Differences in Return Fields
Additional return fields added by FastDeploy:
arrival_time
: Cumulative time consumed for all tokensreasoning_content
: Return results of the chain of thoughtprompt_token_ids
: List of token IDs for the input sequencecompletion_token_ids
: List of token IDs for the output sequence
Overview of return parameters:
ChatCompletionResponse:
id: str
object: str = "chat.completion"
created: int = Field(default_factory=lambda: int(time.time()))
model: str
choices: List[ChatCompletionResponseChoice]
usage: UsageInfo
ChatCompletionResponseChoice:
index: int
message: ChatMessage
logprobs: Optional[LogProbs] = None
finish_reason: Optional[Literal["stop", "length", "tool_calls", "recover_stop"]]
ChatMessage:
role: str
content: str
reasoning_content: Optional[str] = None
prompt_token_ids: Optional[List[int]] = None
completion_token_ids: Optional[List[int]] = None
# Fields returned for streaming responses
ChatCompletionStreamResponse:
id: str
object: str = "chat.completion.chunk"
created: int = Field(default_factory=lambda: int(time.time()))
model: str
choices: List[ChatCompletionResponseStreamChoice]
usage: Optional[UsageInfo] = None
ChatCompletionResponseStreamChoice:
index: int
delta: DeltaMessage
logprobs: Optional[LogProbs] = None
finish_reason: Optional[Literal["stop", "length", "tool_calls"]] = None
arrival_time: Optional[float] = None
DeltaMessage:
role: Optional[str] = None
content: Optional[str] = None
prompt_token_ids: Optional[List[int]] = None
completion_token_ids: Optional[List[int]] = None
reasoning_content: Optional[str] = None
Completion API
The Completion API interface is mainly used for continuation scenarios, suitable for users who have customized context input and expect the model to only output continuation content; the inference process does not add other prompt
concatenations.
Sending User Requests
Here is an example of sending a user request using the curl command:
curl -X POST "http://0.0.0.0:8188/v1/completions" \
-H "Content-Type: application/json" \
-d '{
"prompt": "以下是一篇关于深圳文心公园的500字游记和赏析:"
}'
Here is an example of sending a user request using a Python script:
import openai
host = "0.0.0.0"
port = "8170"
client = openai.Client(base_url=f"http://{host}:{port}/v1", api_key="null")

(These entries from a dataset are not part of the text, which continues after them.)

/-- The acceptance of a start (R152): the run counter advances and is written to the retained store, the run
record is made, the pump remainder becomes 0, and the start confirm timer starts at 5 s. -/
def State.acceptRun (s : State) (source dest target : Nat) (origin : Option Nat) : State :=
  let n := (s.transfer.counter + 1) % 65536
  let free := s.freeSpace dest
  let s1 := s.withTransfer { s.transfer with
    counter := n
    state := .starting
    run := some
      { number := n, source := source, dest := dest, target := min target free
        clamped := decide (free < target), origin := origin, started := s.now }
    pump := { s.transfer.pump with remainder := 0 }
    confirmTimer := some (s.now + Config.startConfirmTime) }
  s1.writeRetained .counter (s1.storeItem .counter)

/-- An auto start for rule r (R160): its refusal, or the accepted run. -/
def State.autoStart (s : State) (r : Fin 4) (rule : RefillRule) : State :=
  match s.tankAt? rule.dayTank with
  | none => s.modRule r fun x => { x with waiting := false, lastRefusal := some .state }
  | some (_, e) =>
    match s.startRefusal rule.source rule.dayTank (e.high - s.levelOf rule.dayTank) with
    | some st => s.modRule r fun x => { x with waiting := false, lastRefusal := some st }
    | none =>
      (s.acceptRun rule.source rule.dayTank (e.high - s.levelOf rule.dayTank)
        (some (r.val + 1))).modRule r fun x => { x with waiting := false, lastRefusal := none }

/-! ## Run ends (R157) -/

/-- Whether a waiting rule still holds (R160). -/
def State.ruleHolds (s : State) (rule : RefillRule) : Bool :=
  match s.tankAt? rule.dayTank with
  | none => false
  | some (i, e) =>
    e.role = roleDay && (s.tankRec i).standing = .current && decide (s.levelOf rule.dayTank ≤ e.low)

/-- One waiting rule evaluated while no run has started (R160). -/
def State.waitingRule (s : State) (r : Fin 4) : State :=
  if s.transfer.state = .idle ∧ (s.transfer.rules[r.val]).waiting = true then
    match s.refillRule? r with
    | none => s.modRule r fun x => { x with waiting := false }
    | some rule =>
      if s.ruleHolds rule then s.autoStart r rule else s.modRule r fun x => { x with waiting := false }
  else s

/-- The evaluation of the waiting rules at a run end, in rule order, while TRANSFER FAULT is clear (R160). -/
def State.evalWaiting (s : State) : State :=
  if s.transferFault then s else (Bank.indices 4).foldl (fun t r => t.waitingRule r) s

/-- The completed record of a run (R157 step 1). -/
def Run.close (now : Moment) (cause : EndCause) (incomplete : Bool) (r : Run) : Run :=
  { r with
    cause := some cause
    incomplete := incomplete
    duration := some (min 65535 ((now - r.started) / 100000)) }

/-- Steps 1, 2, 4 and 5 of R157, with step 3 where the cause asks for it: the record at the front of the
history, the run state IDLE, an account save and a write of the history. The zero count published after the end
becomes 0, and a start confirm timer or a trailer timer that still runs is stopped; R157 says nothing of either:
DESIGN CHOICE (notes/assumptions/21.md). -/
def State.closeRun (s : State) (cause : EndCause) (incomplete : Bool) : State :=
  match s.transfer.run with
  | none => s
  | some r =>
    let history := (r.close s.now cause incomplete :: s.transfer.history).take 8
    let s1 :=
      if cause = .meterFault ∨ cause = .pumpFault then s.setSource 42 true else s
    let s2 := s1.withTransfer { s1.transfer with
      history := history, state := .idle, run := none, confirmTimer := none, trailerTimer := none
      zeroCount := 0 }
    s2.accountSave.writeRetained .history (s2.storeItem .history)

/-- A run end (R157). -/
def State.endRun (s : State) (cause : EndCause) (incomplete : Bool) : State :=
  (s.closeRun cause incomplete).evalWaiting

/-- The trailer ends with the cause the run took (R157). -/
def State.endTrailer (s : State) (incomplete : Bool) : State :=
  match s.transfer.run with
  | none => s
  | some r => s.endRun (r.cause.getD .stop) incomplete

/-- A run takes its end cause and enters TRAILER (R155). A start confirm timer that still runs is stopped with
STARTING, of which the manual says nothing: DESIGN CHOICE (notes/assumptions/21.md). -/
def State.enterTrailer (s : State) (cause : EndCause) : State :=
  s.withTransfer { s.transfer with
    state := .trailer
    run := s.transfer.run.map fun r => { r with cause := some cause }
    confirmTimer := none
    trailerTimer := some (s.now + Config.trailerTime)
    zeroCount := 0 }

/-! ## The pump meter (R151) -/

/-- What the meter found in a pump report. -/
inductive MeterFinding where
  | first
  | accepted (delta : Nat)
  | rejected
  deriving DecidableEq, Repr

/-- The finding of the meter on a report (R151). -/
def PumpMeter.find (glitch : Nat) (p : PumpMeter) (count : Nat) : MeterFinding :=
  match p.baseline with
  | none => .first
  | some b =>
    let d := countDelta count b
    if p.gap + 1 < 16 ∧ d ≤ glitch * (p.gap + 1) then .accepted d else .rejected

/-- An increment booked into the run and both tanks (R151, R136); an increment of 0 is not handed on. -/
def State.bookIncrement (s : State) (inc : Int) : State :=
  match s.transfer.run with
  | none => s
  | some r =>
    let s1 := s.withTransfer { s.transfer with
      run := some { r with
        moved := r.moved + inc
        trailer := if s.transfer.state = .trailer then r.trailer + inc else r.trailer } }
    if inc = 0 then s1 else (s1.bookOf r.dest (Book.addIn inc)).bookOf r.source (Book.addOut inc)

/-- The pump constants in use (R151). While table 10 is INVALID they are taken as 0, so that the glitch limit is 0 and
any nonzero delta is rejected: DESIGN CHOICE (notes/assumptions/21.md). -/
def State.pumpK (s : State) : PumpConstants := (s.pumpConstants?).getD { k := 0, alpha := 0, glitch := 0 }

/-- A good pump report taken by the meter (R151): the finding, and the state after it. -/
def State.pumpMeter (s : State) (p : PumpReport) : MeterFinding × State :=
  let k := s.pumpK
  let m := s.transfer.pump
  let found := m.find k.glitch p.count
  let temp := takeTemp m.lastTemp p.temp
  let rebased := { m with baseline := some p.count, gap := 0, lastTemp := temp.2 }
  match found with
  | .accepted d =>
    if s.transfer.state = .idle then
      (found, s.withTransfer { s.transfer with
        pump := rebased, idleCount := min 65535 (s.transfer.idleCount + d) })
    else
      let r := accumulate k.k m.remainder d (volumeFactor k.alpha temp.1)
      (found, (s.withTransfer { s.transfer with pump := { rebased with remainder := r.2 } }).bookIncrement r.1)
  | _ => (found, s.withTransfer { s.transfer with pump := rebased })

/-! ## Reports, misses and node changes (R153, R154, R157) -/

/-- The end cause R154's tests find in a report, if any; the meter's finding is of this report. -/
def State.endCause (s : State) (found : MeterFinding) (p : PumpReport) (r : Run) : Option EndCause :=
  if found = .rejected then some .meterFault
  else if p.fault = true ∨ p.running = false then some .pumpFault
  else if (r.target : Int) * 1000 ≤ r.moved then some .target
  else if (s.tankAt? r.dest).any (fun x => x.2.high ≤ s.levelOf r.dest) then some .destinationHigh
  else if (s.tankAt? r.source).any (fun x => s.levelOf r.source ≤ x.2.low) then some .sourceLow
  else none

/-- A report in STARTING (R153). -/
def State.startingReport (s : State) (found : MeterFinding) (p : PumpReport) : State :=
  if found = .rejected then s.enterTrailer .meterFault
  else if p.fault then s.endRun .pumpFault false
  else if p.running then s.withTransfer { s.transfer with state := .running, confirmTimer := none }
  else s

/-- A report in RUNNING (R154). -/
def State.runningReport (s : State) (found : MeterFinding) (p : PumpReport) : State :=
  match s.transfer.run with
  | none => s
  | some r =>
    match s.endCause found p r with
    | none => s
    | some .pumpFault => s.endRun .pumpFault true
    | some c => s.enterTrailer c

/-- A report in TRAILER (R157). -/
def State.trailerReport (s : State) (found : MeterFinding) : State :=
  match found with
  | .rejected => s.endTrailer true
  | .first => s
  | .accepted d =>
    if d = 0 then
      let s1 := s.withTransfer { s.transfer with zeroCount := s.transfer.zeroCount + 1 }
      if 2 ≤ s1.transfer.zeroCount then s1.endTrailer false else s1
    else s.withTransfer { s.transfer with zeroCount := 0 }

/-- A good pump report handed over: first the meter, then the tests of the run state (R151, R153, R154,
R157). -/
def State.pumpReport (s : State) (p : PumpReport) : State :=
  let r := s.pumpMeter p
  match s.transfer.state with
  | .idle => r.2
  | .starting => r.2.startingReport r.1 p
  | .running => r.2.runningReport r.1 p
  | .trailer => r.2.trailerReport r.1

/-- A miss of the pump node (R151, R157). -/
def State.pumpMiss (s : State) : State :=
  s.withTransfer { s.transfer with
    pump := { s.transfer.pump with gap := satSucc 255 s.transfer.pump.gap }
    zeroCount := if s.transfer.state = .trailer then 0 else s.transfer.zeroCount }

/-- The pump node becomes LOST (R151, R153, R154, R157). -/
def State.pumpLost (s : State) : State :=
  let s1 := s.withTransfer { s.transfer with pump := { s.transfer.pump with baseline := none } }
  match s1.transfer.state with
  | .idle => s1
  | .starting => s1.endRun .pumpFault false
  | .running => s1.endRun .pumpFault true
  | .trailer => s1.endTrailer true

/-! ## Auto-refill rules at a gauge reading (R159) -/

/-- A firing rule (R159): an auto start while IDLE and TRANSFER FAULT is clear, otherwise it waits. -/
def State.fireRule (s : State) (r : Fin 4) (rule : RefillRule) : State :=
  if s.transfer.state = .idle ∧ s.transferFault = false then s.autoStart r rule
  else s.modRule r fun x => { x with waiting := true }

/-- Rule r examined at a reading of tank index `index` with entry `e` and level `level` (R159). With a band of 0 (a
capacity below 50 L) a level equal to the low mark meets the conditions of setting and of clearing the latch: with the
latch clear the rule sets it, fires and leaves it set, and with the latch set it clears it: DESIGN CHOICE
(notes/assumptions/22.md). A rule whose day tank is not a present tank of role DAY has its latch cleared at the tank's
next CURRENT reading and at no other moment: a tank that is not present has no reading, so the latch stands while it
is not present and after it is present again, until a reading of it clears it, as does that of a tank whose role has
changed: DESIGN CHOICE (notes/assumptions/22.md). -/
def State.examineRule (s : State) (index : Nat) (e : TankEntry) (level : Nat) (r : Fin 4) : State :=
  match s.refillRule? r with
  | none => s
  | some rule =>
    if rule.dayTank ≠ index then s
    else if e.role ≠ roleDay then s.modRule r fun x => { x with latch := false }
    else if level ≤ e.low ∧ (s.transfer.rules[r.val]).latch = false then
      (s.modRule r fun x => { x with latch := true }).fireRule r rule
    else if e.low + e.band ≤ level then s.modRule r fun x => { x with latch := false }
    else s

/-- The publication of tank i + 1's reading to the transfer controller: the rules it sets off, in rule order
(R159). -/
def State.publishReading (s : State) (i : Fin 12) (e : TankEntry) : State :=
  match (s.tankRec i).standing, (s.tankRec i).level with
  | .current, some level => (Bank.indices 4).foldl (fun t r => t.examineRule (i.val + 1) e level r) s
  | _, _ => s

response = client.completions.create(
model="default",
prompt="以下是一篇关于深圳文心公园的500字游记和赏析:",
stream=False,
)
print(response.choices[0].text)
For an explanation of the OpenAI protocol, refer to the OpenAI Completion API。
Compatible OpenAI Parameters
model: Optional[str] = "default"
# Specifies the model name or version to use, defaulting to `"default"` (which may point to the base model).
prompt: Union[List[int], List[List[int]], str, List[str]]
# Input prompt, supporting multiple formats:
# - `str`: Plain text prompt (e.g., `"Hello, how are you?"`).
# - `List[str]`: Multiple text segments (e.g., `["User:", "Hello!", "Assistant:", "Hi!"]`).
# - `List[int]`: Directly passes a list of token IDs (e.g., `[123, 456]`).
# - `List[List[int]]`: List of multiple token ID lists (e.g., `[[123], [456, 789]]`).
best_of: Optional[int] = None
# Generates `best_of` candidate results and returns the highest-scoring one (requires `n=1`).
frequency_penalty: Optional[float] = None
# Frequency penalty coefficient, reducing the probability of generating the same token repeatedly (`>1.0` suppresses repetition, `<1.0` encourages repetition).
logprobs: Optional[int] = None
# Returns the log probabilities of each generated token, can specify the number of candidates to return.
max_tokens: Optional[int] = None
# Maximum number of tokens to generate (including input and output), no default limit (restricted by the model's context window).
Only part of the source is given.